Top of DATA PROVIDED
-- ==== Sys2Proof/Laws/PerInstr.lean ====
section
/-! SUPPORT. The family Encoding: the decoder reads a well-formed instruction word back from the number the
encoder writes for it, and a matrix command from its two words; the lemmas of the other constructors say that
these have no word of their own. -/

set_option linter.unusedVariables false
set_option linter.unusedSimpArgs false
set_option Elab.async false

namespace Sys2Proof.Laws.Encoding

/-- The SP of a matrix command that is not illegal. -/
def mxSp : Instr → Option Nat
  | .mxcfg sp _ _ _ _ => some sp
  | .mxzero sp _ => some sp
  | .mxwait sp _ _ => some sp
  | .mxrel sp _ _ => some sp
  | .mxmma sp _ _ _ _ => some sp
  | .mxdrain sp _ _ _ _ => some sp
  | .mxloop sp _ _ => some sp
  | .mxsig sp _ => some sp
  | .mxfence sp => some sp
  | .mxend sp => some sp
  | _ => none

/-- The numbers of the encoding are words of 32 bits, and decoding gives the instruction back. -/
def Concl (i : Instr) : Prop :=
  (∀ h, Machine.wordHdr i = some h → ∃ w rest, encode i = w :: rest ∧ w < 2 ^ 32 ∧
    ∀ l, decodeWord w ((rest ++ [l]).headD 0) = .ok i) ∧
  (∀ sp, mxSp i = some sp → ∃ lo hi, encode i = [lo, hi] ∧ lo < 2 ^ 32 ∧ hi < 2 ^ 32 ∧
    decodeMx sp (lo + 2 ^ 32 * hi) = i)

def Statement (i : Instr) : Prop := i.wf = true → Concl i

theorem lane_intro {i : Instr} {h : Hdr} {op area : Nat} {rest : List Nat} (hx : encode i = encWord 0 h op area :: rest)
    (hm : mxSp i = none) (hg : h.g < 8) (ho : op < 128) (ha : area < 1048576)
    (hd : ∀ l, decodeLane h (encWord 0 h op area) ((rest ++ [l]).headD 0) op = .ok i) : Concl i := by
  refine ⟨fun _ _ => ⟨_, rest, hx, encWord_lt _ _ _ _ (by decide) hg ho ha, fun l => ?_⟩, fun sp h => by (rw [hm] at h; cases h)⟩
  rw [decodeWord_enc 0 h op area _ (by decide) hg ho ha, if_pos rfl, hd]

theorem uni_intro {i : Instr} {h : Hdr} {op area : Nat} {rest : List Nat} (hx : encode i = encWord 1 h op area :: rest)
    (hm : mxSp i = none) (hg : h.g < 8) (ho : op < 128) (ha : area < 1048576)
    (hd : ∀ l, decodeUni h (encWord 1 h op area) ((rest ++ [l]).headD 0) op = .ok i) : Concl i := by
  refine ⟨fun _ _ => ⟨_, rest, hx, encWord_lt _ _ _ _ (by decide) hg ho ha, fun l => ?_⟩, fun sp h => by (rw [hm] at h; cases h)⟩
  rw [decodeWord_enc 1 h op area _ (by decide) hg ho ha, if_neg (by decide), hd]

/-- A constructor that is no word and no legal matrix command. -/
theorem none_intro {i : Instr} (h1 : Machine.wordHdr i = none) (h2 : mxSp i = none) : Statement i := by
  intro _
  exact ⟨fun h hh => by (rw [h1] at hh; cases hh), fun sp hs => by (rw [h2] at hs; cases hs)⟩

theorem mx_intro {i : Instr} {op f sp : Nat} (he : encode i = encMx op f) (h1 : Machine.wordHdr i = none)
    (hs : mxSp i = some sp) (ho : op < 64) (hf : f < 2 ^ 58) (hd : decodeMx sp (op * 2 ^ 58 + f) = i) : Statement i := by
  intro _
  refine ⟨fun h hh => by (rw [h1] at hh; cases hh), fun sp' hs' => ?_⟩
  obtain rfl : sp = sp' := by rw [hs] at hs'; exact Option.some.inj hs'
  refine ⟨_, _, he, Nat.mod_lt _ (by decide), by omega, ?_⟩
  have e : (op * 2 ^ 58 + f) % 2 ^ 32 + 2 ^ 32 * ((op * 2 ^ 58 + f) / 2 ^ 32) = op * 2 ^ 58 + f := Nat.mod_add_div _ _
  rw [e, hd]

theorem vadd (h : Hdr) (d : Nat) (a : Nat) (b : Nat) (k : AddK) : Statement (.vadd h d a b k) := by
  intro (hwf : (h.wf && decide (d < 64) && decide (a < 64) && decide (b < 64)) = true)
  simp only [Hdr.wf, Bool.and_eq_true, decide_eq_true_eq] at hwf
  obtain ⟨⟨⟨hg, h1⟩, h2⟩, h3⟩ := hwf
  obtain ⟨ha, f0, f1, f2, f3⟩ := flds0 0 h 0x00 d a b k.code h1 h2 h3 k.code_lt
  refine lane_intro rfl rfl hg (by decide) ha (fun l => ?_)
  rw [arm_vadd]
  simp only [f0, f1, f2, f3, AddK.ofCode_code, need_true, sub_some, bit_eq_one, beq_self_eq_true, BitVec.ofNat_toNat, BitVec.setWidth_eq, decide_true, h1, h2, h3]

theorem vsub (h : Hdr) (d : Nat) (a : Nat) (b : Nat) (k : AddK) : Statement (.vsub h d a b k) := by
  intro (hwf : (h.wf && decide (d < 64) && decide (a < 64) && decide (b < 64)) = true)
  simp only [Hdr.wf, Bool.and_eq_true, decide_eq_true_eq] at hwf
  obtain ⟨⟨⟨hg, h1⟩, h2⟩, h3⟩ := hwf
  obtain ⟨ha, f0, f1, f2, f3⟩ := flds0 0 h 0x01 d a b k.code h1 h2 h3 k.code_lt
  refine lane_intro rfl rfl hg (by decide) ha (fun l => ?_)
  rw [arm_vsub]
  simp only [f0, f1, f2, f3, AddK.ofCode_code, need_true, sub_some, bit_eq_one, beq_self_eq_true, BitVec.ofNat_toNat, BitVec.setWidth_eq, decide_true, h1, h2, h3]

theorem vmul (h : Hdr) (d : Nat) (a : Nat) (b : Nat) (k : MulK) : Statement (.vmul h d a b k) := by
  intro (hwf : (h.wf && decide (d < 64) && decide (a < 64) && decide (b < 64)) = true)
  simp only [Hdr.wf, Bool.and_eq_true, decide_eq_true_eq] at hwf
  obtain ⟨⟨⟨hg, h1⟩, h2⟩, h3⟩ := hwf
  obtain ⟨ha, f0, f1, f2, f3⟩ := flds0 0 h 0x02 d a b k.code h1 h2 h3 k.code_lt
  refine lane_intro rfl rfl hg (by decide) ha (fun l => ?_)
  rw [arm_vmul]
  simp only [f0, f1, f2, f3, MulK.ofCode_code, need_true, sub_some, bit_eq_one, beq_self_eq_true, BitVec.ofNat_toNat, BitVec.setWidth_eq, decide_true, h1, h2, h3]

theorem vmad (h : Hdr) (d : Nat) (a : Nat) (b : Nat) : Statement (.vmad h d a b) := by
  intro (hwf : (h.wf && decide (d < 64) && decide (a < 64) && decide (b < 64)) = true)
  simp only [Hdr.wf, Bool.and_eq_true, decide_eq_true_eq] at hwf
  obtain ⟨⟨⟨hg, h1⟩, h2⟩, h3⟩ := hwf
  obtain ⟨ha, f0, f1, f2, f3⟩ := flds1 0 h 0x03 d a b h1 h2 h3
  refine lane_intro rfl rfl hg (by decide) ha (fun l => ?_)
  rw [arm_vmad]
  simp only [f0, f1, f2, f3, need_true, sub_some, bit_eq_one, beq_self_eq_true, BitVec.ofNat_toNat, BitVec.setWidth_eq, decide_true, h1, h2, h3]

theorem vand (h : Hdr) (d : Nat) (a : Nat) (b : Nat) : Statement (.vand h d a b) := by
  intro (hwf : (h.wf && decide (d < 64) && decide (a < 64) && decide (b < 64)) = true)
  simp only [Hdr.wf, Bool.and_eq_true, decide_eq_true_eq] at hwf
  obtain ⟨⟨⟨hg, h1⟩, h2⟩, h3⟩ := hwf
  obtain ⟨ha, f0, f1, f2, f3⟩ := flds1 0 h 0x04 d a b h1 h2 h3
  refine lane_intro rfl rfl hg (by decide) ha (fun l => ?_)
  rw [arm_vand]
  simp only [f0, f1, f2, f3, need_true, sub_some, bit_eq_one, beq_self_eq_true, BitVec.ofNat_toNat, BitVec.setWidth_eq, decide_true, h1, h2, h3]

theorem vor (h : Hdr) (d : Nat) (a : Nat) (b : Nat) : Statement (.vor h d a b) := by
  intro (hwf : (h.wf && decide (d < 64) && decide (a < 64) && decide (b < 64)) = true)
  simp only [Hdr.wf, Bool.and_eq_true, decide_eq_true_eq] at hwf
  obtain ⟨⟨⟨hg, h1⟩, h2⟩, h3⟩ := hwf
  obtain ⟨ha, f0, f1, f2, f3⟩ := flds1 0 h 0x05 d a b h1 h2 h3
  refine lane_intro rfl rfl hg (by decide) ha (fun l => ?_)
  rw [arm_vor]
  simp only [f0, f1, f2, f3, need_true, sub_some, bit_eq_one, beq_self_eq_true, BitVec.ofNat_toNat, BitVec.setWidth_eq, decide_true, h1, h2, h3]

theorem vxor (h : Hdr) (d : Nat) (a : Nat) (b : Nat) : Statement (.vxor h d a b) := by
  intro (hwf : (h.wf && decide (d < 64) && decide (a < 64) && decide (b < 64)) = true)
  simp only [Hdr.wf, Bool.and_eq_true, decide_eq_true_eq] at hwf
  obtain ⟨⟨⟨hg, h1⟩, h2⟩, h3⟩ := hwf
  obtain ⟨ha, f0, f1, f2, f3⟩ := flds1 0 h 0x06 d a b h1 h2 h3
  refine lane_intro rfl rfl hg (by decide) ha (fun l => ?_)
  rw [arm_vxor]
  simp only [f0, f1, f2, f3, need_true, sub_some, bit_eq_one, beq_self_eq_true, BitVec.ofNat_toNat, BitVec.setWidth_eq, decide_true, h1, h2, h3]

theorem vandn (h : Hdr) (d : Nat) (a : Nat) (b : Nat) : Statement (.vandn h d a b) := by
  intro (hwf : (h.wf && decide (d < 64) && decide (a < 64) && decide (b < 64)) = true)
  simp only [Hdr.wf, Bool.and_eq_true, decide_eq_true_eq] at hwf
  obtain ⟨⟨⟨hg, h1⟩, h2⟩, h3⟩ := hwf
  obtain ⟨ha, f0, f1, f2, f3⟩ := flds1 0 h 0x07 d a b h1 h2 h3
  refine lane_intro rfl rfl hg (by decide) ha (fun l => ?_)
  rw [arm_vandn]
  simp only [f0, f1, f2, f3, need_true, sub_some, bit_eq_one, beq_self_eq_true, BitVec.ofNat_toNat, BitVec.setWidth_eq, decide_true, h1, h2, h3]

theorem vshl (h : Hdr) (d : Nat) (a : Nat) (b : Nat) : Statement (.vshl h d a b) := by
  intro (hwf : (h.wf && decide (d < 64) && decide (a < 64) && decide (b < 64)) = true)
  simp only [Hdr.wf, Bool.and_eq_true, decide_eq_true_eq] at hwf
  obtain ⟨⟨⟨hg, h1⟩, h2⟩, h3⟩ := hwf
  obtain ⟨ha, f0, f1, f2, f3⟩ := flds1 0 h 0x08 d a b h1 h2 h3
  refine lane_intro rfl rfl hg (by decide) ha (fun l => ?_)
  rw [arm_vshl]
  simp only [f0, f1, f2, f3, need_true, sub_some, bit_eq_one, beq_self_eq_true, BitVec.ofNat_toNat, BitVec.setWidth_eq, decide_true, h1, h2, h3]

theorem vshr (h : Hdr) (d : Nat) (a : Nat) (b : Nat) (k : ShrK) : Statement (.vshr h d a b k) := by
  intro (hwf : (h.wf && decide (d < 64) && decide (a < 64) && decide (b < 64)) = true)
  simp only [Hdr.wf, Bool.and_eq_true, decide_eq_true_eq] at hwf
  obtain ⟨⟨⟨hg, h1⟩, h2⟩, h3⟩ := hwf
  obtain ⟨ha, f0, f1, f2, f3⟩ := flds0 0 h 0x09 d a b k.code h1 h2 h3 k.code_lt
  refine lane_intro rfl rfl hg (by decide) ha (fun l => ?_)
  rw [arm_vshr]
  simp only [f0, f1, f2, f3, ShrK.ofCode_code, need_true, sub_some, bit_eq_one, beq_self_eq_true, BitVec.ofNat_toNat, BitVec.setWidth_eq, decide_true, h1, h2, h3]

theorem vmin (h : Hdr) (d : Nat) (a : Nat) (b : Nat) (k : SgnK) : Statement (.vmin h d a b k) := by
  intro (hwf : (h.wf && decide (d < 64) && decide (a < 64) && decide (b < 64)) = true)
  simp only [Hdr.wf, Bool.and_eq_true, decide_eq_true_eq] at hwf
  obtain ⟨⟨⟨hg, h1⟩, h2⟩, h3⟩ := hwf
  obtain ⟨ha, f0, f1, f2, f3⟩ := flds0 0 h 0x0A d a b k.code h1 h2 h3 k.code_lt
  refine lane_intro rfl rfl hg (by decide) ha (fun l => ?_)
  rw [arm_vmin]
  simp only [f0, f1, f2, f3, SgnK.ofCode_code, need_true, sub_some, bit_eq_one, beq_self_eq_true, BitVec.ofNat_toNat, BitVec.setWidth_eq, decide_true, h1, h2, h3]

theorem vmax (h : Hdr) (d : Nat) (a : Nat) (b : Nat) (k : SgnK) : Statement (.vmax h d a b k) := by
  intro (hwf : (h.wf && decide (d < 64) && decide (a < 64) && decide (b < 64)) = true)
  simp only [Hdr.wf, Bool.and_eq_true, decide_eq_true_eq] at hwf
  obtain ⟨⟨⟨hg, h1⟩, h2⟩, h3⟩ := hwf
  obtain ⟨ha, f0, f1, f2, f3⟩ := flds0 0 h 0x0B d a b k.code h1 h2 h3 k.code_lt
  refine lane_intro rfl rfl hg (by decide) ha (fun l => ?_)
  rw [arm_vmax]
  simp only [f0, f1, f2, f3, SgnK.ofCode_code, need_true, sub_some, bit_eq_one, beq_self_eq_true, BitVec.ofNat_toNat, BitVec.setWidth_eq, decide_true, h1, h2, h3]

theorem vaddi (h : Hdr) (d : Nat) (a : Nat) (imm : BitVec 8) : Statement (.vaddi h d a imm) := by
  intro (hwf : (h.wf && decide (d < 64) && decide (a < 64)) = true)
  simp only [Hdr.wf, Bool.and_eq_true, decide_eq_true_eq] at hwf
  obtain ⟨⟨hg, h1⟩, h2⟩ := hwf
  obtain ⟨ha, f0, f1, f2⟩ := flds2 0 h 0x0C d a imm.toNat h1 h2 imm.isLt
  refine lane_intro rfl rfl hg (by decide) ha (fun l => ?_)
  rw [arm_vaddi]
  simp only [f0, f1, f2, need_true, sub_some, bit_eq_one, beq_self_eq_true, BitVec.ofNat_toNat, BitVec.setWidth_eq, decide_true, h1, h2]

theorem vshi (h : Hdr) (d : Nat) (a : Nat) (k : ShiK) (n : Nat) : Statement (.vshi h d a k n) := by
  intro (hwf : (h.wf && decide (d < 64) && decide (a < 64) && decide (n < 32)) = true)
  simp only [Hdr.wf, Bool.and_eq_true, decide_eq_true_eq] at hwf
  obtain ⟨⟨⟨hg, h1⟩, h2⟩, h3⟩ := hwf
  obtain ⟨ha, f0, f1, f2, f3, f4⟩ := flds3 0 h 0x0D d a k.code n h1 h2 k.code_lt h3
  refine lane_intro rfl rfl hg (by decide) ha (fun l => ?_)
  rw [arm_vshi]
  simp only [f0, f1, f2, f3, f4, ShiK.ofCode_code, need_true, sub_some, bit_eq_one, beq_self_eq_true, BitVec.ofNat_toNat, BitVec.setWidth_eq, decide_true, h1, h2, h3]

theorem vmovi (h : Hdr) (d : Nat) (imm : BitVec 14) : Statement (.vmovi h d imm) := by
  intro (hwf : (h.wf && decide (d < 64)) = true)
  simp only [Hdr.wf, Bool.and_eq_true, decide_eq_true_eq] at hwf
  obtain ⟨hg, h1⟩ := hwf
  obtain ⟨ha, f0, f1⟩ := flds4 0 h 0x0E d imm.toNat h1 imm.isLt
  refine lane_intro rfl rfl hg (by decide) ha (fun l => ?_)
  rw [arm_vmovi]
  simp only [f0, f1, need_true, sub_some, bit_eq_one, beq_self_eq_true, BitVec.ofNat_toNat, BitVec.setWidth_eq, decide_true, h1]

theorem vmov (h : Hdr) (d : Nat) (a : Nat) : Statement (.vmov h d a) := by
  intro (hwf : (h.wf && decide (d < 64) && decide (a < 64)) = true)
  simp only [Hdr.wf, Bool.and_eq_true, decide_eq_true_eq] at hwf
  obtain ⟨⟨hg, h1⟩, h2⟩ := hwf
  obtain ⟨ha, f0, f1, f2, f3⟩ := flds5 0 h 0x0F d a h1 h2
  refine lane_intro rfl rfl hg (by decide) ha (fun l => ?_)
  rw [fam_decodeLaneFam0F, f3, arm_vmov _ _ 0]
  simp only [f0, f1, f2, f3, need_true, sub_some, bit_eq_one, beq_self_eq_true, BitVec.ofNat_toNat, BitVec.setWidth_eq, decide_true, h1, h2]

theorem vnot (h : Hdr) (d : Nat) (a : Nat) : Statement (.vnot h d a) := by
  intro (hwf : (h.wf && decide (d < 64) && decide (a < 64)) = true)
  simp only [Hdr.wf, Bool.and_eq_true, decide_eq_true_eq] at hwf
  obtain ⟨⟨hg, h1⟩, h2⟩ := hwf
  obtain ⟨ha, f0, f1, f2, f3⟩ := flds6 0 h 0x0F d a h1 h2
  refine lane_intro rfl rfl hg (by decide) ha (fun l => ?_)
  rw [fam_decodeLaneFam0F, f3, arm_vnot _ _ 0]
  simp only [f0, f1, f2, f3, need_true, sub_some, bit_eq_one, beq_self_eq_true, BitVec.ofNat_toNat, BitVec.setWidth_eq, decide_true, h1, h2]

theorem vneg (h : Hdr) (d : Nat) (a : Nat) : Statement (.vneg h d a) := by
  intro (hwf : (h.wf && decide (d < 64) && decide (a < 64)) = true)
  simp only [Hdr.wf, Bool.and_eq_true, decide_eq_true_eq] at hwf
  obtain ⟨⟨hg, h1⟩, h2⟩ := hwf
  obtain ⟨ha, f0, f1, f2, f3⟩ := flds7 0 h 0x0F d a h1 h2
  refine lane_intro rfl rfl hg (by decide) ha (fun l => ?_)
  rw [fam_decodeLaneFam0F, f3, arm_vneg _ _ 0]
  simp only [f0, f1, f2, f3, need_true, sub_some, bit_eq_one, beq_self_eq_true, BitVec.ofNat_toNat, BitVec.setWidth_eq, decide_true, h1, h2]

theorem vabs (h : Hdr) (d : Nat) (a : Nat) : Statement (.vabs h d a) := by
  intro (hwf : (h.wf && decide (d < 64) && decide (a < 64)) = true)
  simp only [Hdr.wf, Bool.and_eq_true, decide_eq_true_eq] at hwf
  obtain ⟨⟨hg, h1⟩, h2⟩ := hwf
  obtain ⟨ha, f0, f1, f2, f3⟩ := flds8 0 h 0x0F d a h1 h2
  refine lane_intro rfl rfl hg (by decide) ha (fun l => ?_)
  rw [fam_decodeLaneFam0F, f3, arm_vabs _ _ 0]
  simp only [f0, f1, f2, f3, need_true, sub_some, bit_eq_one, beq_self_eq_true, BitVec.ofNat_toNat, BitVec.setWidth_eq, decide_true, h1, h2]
Bottom of DATA PROVIDED
● **DIRECTIONS**
Print, exactly as written, the first line of the records above and each line after it until the line with "namespace Sys2Proof.Laws.Encoding", which is printed too.

● **YOUR RESPONSE**
-- ==== Sys2Proof/Laws/PerInstr.lean ====
section
/-! SUPPORT. The family Encoding: the decoder reads a well-formed instruction word back from the number the
encoder writes for it, and a matrix command from its two words; the lemmas of the other constructors say that
these have no word of their own. -/

set_option linter.unusedVariables false
set_option linter.unusedSimpArgs false
set_option Elab.async false

namespace Sys2Proof.Laws.Encoding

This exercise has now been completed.